[Start of Attachment]

/-- An Allocate leaves every mapped segment alone. -/
theorem TableInv.reissue_segmentSame {id id' n : Word} {rest : List Word} (hs : TableInv s) (hf : s.free = id :: rest)
    (hm : t.mem = s.mem.put id (Segment.zeros n)) (hid' : Mapped s id') : SegmentSame id' s t :=
  segmentSame_of_put_unmapped hm (hs.freeUnmapped id (by simp [hf])) hid'

theorem TableInv.extend_segmentSame {id id' n : Word} (hs : TableInv s) (hlt : s.next < 2 ^ 32)
    (hid : id = BitVec.ofNat 32 s.next) (hm : t.mem = s.mem.put id (Segment.zeros n)) (hid' : Mapped s id') :
    SegmentSame id' s t :=
  segmentSame_of_put_unmapped hm (hid ▸ hs.extent_unmapped hlt) hid'

/-- A Write keeps every length (R64). -/
theorem segLen_of_store {id id' off v : Word} {g : Segment} (hg : s.mem.segment id = some g)
    (hm : t.mem = s.mem.put id (g.write off v)) : segLen t id' = segLen s id' := by
  by_cases he : id' = id
  · simp [segLen, hm, he, hg]
  · exact (SegmentSame.of_put hm he).1

theorem mapped_of_segLen {id n : Word} (h : segLen s id = some n) : Mapped s id := by
  obtain ⟨g, hg, -⟩ := segLen_eq_some.mp h
  exact mapped_of_segment hg

theorem step_next_le (h : step s = .next t) : s.next ≤ t.next := by
  cases step_tableChange h with
  | same | store | replace | reissue | extend | reclaim => omega

/-- A segment other than 0 keeps its length or is reclaimed (R43, R45). -/
theorem step_segLen {id n : Word} (hs : TableInv s) (h : step s = .next t) (h0 : id ≠ 0#32) (hn : segLen s id = some n) :
    segLen t id = some n ∨ (segLen t id = none ∧ t.free = id :: s.free) := by
  have hid := mapped_of_segLen hn
  cases step_tableChange h with
  | same hm => exact .inl ((SegmentSame.of_mem_eq hm).1.trans hn)
  | store hg _ hm => exact .inl ((segLen_of_store hg hm).trans hn)
  | replace _ _ _ hm => exact .inl ((SegmentSame.of_put hm h0).1.trans hn)
  | reissue hf hm => exact .inl ((hs.reissue_segmentSame hf hm hid).1.trans hn)
  | extend _ _ hlt he hm => exact .inl ((hs.extend_segmentSame hlt he hm hid).1.trans hn)
  | @reclaim id' _ _ hm hf =>
    by_cases he : id = id'
    · subst he
      exact .inr ⟨by simp [segLen, hm], hf⟩
    · exact .inl ((SegmentSame.of_drop hm he).1.trans hn)

/-- Settles O19. -/
theorem extentAndLengthsAreStable : Obligations.ExtentAndLengthsAreStable := fun _ _ hs h =>
  ⟨step_next_le h, (step_keeps_tableInv hs h).codeMapped, fun _ _ => step_segLen hs h⟩

/-! Segment 0. -/

/-- The number in bits 31:28 of a Word that decodes is the opcode of the instruction (R101, R111). -/
theorem opcode_of_decode {w : Word} {i : Instr} (h : decode w = .ok i) : w.toNat / 2 ^ 28 = i.opcode := by
  have hop : (decoder w).opcode.toNat = w.toNat / 2 ^ 28 := by
    have := w.isLt
    simp only [decoder, BitVec.extractLsb'_toNat, Nat.shiftRight_eq_div_pow]
    omega
  rw [← hop]
  simp only [decode] at h
  split at h <;> cases h <;> assumption

/-- A Write changes at most the Word it addresses. -/
theorem segRead_of_store {id id' off off' v : Word} {g : Segment} (hg : s.mem.segment id = some g)
    (hm : t.mem = s.mem.put id (g.write off v)) (hne : off' ≠ off) : segRead t id' off' = segRead s id' off' := by
  by_cases he : id' = id
  · simp [segRead, hm, he, hg, Segment.read_write, hne]
  · exact (SegmentSame.of_put hm he).2 off'

/-- A step replaces segment 0 by a LOADP's, writes one of its Words, or leaves it alone. -/
theorem step_segmentZero (hs : TableInv s) (h : step s = .next t) :
    (∃ w rb rc, fetch s = .ok w ∧ decode w = .ok (.loadp rb rc)) ∨
    (segLen t 0#32 = segLen s 0#32 ∧ ∃ off, ∀ off', off' ≠ off → segRead t 0#32 off' = segRead s 0#32 off') := by
  have frame : SegmentSame 0#32 s t →
      segLen t 0#32 = segLen s 0#32 ∧ ∃ off, ∀ off', off' ≠ off → segRead t 0#32 off' = segRead s 0#32 off' :=
    fun ⟨hlen, hread⟩ => ⟨hlen, 0#32, fun off' _ => hread off'⟩
  cases step_tableChange h with
  | same hm => exact .inr (frame (.of_mem_eq hm))
  | store hg _ hm => exact .inr ⟨segLen_of_store hg hm, _, fun _ => segRead_of_store hg hm⟩
  | replace hw hi => exact .inl ⟨_, _, _, hw, hi⟩
  | reissue hf hm => exact .inr (frame (hs.reissue_segmentSame hf hm hs.codeMapped))
  | extend _ _ hlt he hm => exact .inr (frame (hs.extend_segmentSame hlt he hm hs.codeMapped))
  | reclaim h0 _ hm => exact .inr (frame (.of_drop hm h0.symm))

/-- Settles O24: by the invariant along every run, and by what a step can do to segment 0. -/
theorem segmentZeroIsPermanent : Obligations.SegmentZeroIsPermanent := by
  refine ⟨fun p file s0 s hl hr => ?_, fun s => by simp [segFree], fun p file s0 s t hl hr h hchange => ?_⟩
  · have hs := reachable_tableInv (load_tableInv hl) hr
    exact ⟨hs.codeMapped, hs.zero_not_free⟩
  · have hs := reachable_tableInv (load_tableInv hl) hr
    rcases step_segmentZero hs h with ⟨w, rb, rc, hw, hi⟩ | ⟨hlen, off, hread⟩
    · exact ⟨w, hw, opcode_of_decode hi⟩
    · rcases hchange with hlen' | ⟨a, b, hab, ha, hb⟩
      · exact absurd hlen hlen'
      · have hoff : ∀ {x}, segRead t 0#32 x ≠ segRead s 0#32 x → x = off := fun hx => by_contra fun hne => hx (hread _ hne)
        exact absurd ((hoff ha).trans (hoff hb).symm) hab

end Sys2Proof.Machine
end

section
/-!
PROOFS. The loader's reset state (R50, R341), and that a canonical store is fixed by its reads (R40, R76).
-/
namespace Sys2Proof.Machine

/-! The Words of an image. -/

theorem toNat_append_byte {n : Nat} (x : BitVec n) (b : Byte) : (x ++ b).toNat = x.toNat * 2 ^ 8 + b.toNat := by
  rw [BitVec.toNat_append, ← Nat.shiftLeft_add_eq_or_of_lt b.isLt, Nat.shiftLeft_eq]

theorem toNat_wordOfBytes (b0 b1 b2 b3 : Byte) :
    (wordOfBytes b0 b1 b2 b3).toNat = b0.toNat * 2 ^ 24 + b1.toNat * 2 ^ 16 + b2.toNat * 2 ^ 8 + b3.toNat := by
  simp only [wordOfBytes, toNat_append_byte]
  omega

/-- An image of 4n bytes holds n Words, Word i made of the four bytes from 4i on (R341). -/
theorem imageWords_of_dvd (B : List Byte) (h : B.length % 4 = 0) :
    ∃ ws, imageWords B = some ws ∧ ws.length = B.length / 4 ∧
      ∀ i < B.length / 4, ws[i]?.getD 0#32 =
        wordOfBytes (B.getD (4 * i) 0) (B.getD (4 * i + 1) 0) (B.getD (4 * i + 2) 0) (B.getD (4 * i + 3) 0) := by
  induction B using imageWords.induct with
  | case1 => exact ⟨[], rfl, rfl, by simp⟩
  | case2 b0 b1 b2 b3 rest ih =>
    simp only [List.length_cons] at h
    obtain ⟨ws, hws, hlen, hget⟩ := ih (by omega)
    refine ⟨wordOfBytes b0 b1 b2 b3 :: ws, by simp [imageWords, hws], by simp only [List.length_cons]; omega, ?_⟩
    rintro (_ | i) hi
    · rfl
    · simpa [Nat.mul_add] using hget i (by simp only [List.length_cons] at hi; omega)
  | case3 B hnil hcons =>
    rcases B with _ | ⟨b0, _ | ⟨b1, _ | ⟨b2, _ | ⟨b3, rest⟩⟩⟩⟩
    · exact absurd rfl hnil
    · cases h
    · cases h
    · cases h
    · exact absurd rfl (hcons b0 b1 b2 b3 rest)

/-- Below its length, segment 0 right after reset reads as the image's Words. -/
theorem segRead_resetState (p : ResetParams) {ws : List Word} (hlen : ws.length < 2 ^ 32) {i : Nat} (hi : i < ws.length) :
    segRead (resetState p ws) 0#32 (BitVec.ofNat 32 i) = .ok (ws[i]?.getD 0#32) := by
  have hval : (BitVec.ofNat 32 i).toNat = i := toNat_word_of_lt (hi.trans hlen)
  refine segRead_eq_ok.mpr ⟨segmentOf ws, rfl, ?_, ?_⟩
  · rw [BitVec.lt_def, hval]
    rwa [segmentOf, toNat_word_of_lt hlen]
  · simpa [Segment.read, segmentOf, hval] using lookupAt_cellsFrom 0 i ws

/-- Settles O28. -/
theorem loaderBuildsTheResetState : Obligations.LoaderBuildsTheResetState := by
  intro p B hmod hlen
  obtain ⟨ws, hws, hwslen, hget⟩ := imageWords_of_dvd B hmod
  have hload : load p (.bytes B) = .ok (resetState p ws) := by
    have : ¬ Config.maxImageWords < ws.length := by simp only [Config.maxImageWords]; omega
    simp only [load, hws, this, ↓reduceIte]
  refine ⟨_, hload, fun _ => rfl, rfl, ?_, fun i hi => ?_, fun id h0 => ?_, rfl, rfl, rfl, rfl, rfl, rfl, rfl, rfl⟩
  · rw [← hwslen]
    rfl
  · refine ⟨_, segRead_resetState p (by omega) (by omega), ?_⟩
    rw [hget i hi, toNat_wordOfBytes]
  · rwa [mapped_resetState]

/-! Canonical lists with equal look-ups are equal. -/

section Keyed
variable {α : Type}

theorem lookupAt_head (e : Nat × α) (l : List (Nat × α)) : lookupAt e.1 (e :: l) = some e.2 := if_pos rfl

/-- The head's key of a rising list is looked up there and nowhere in the tail. -/
theorem lookupAt_tail_of_rising {lo k : Nat} {v : α} {l : List (Nat × α)} (h : risingFrom lo ((k, v) :: l) = true) (k' : Nat) :
    lookupAt k' l = if k' = k then none else lookupAt k' ((k, v) :: l) := by
  simp only [risingFrom, Bool.and_eq_true, decide_eq_true_eq] at h
  rw [lookupAt_cons]
  split_ifs with he
  · exact lookupAt_eq_none_of_rising h.2 (by omega)
  · rfl

/-- Where one rising list has its first key, another that is looked up alike cannot start above it. -/
theorem head_le_of_lookupAt_eq {lo k k' : Nat} {v v' : α} {l l' : List (Nat × α)}
    (h' : risingFrom lo ((k', v') :: l') = true) (heq : lookupAt k ((k, v) :: l) = lookupAt k ((k', v') :: l')) : k' ≤ k := by
  by_contra hlt
  simp only [risingFrom, Bool.and_eq_true, decide_eq_true_eq] at h'
  rw [lookupAt_cons, lookupAt_cons, if_pos rfl, if_neg (by omega), lookupAt_eq_none_of_rising h'.2 (by omega)] at heq
  cases heq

[End of Attachment]

> BRIEF
State how many lines of the entries include the string "decoder", with nothing besides the number.

> ANSWER TO THE PROBLEM
2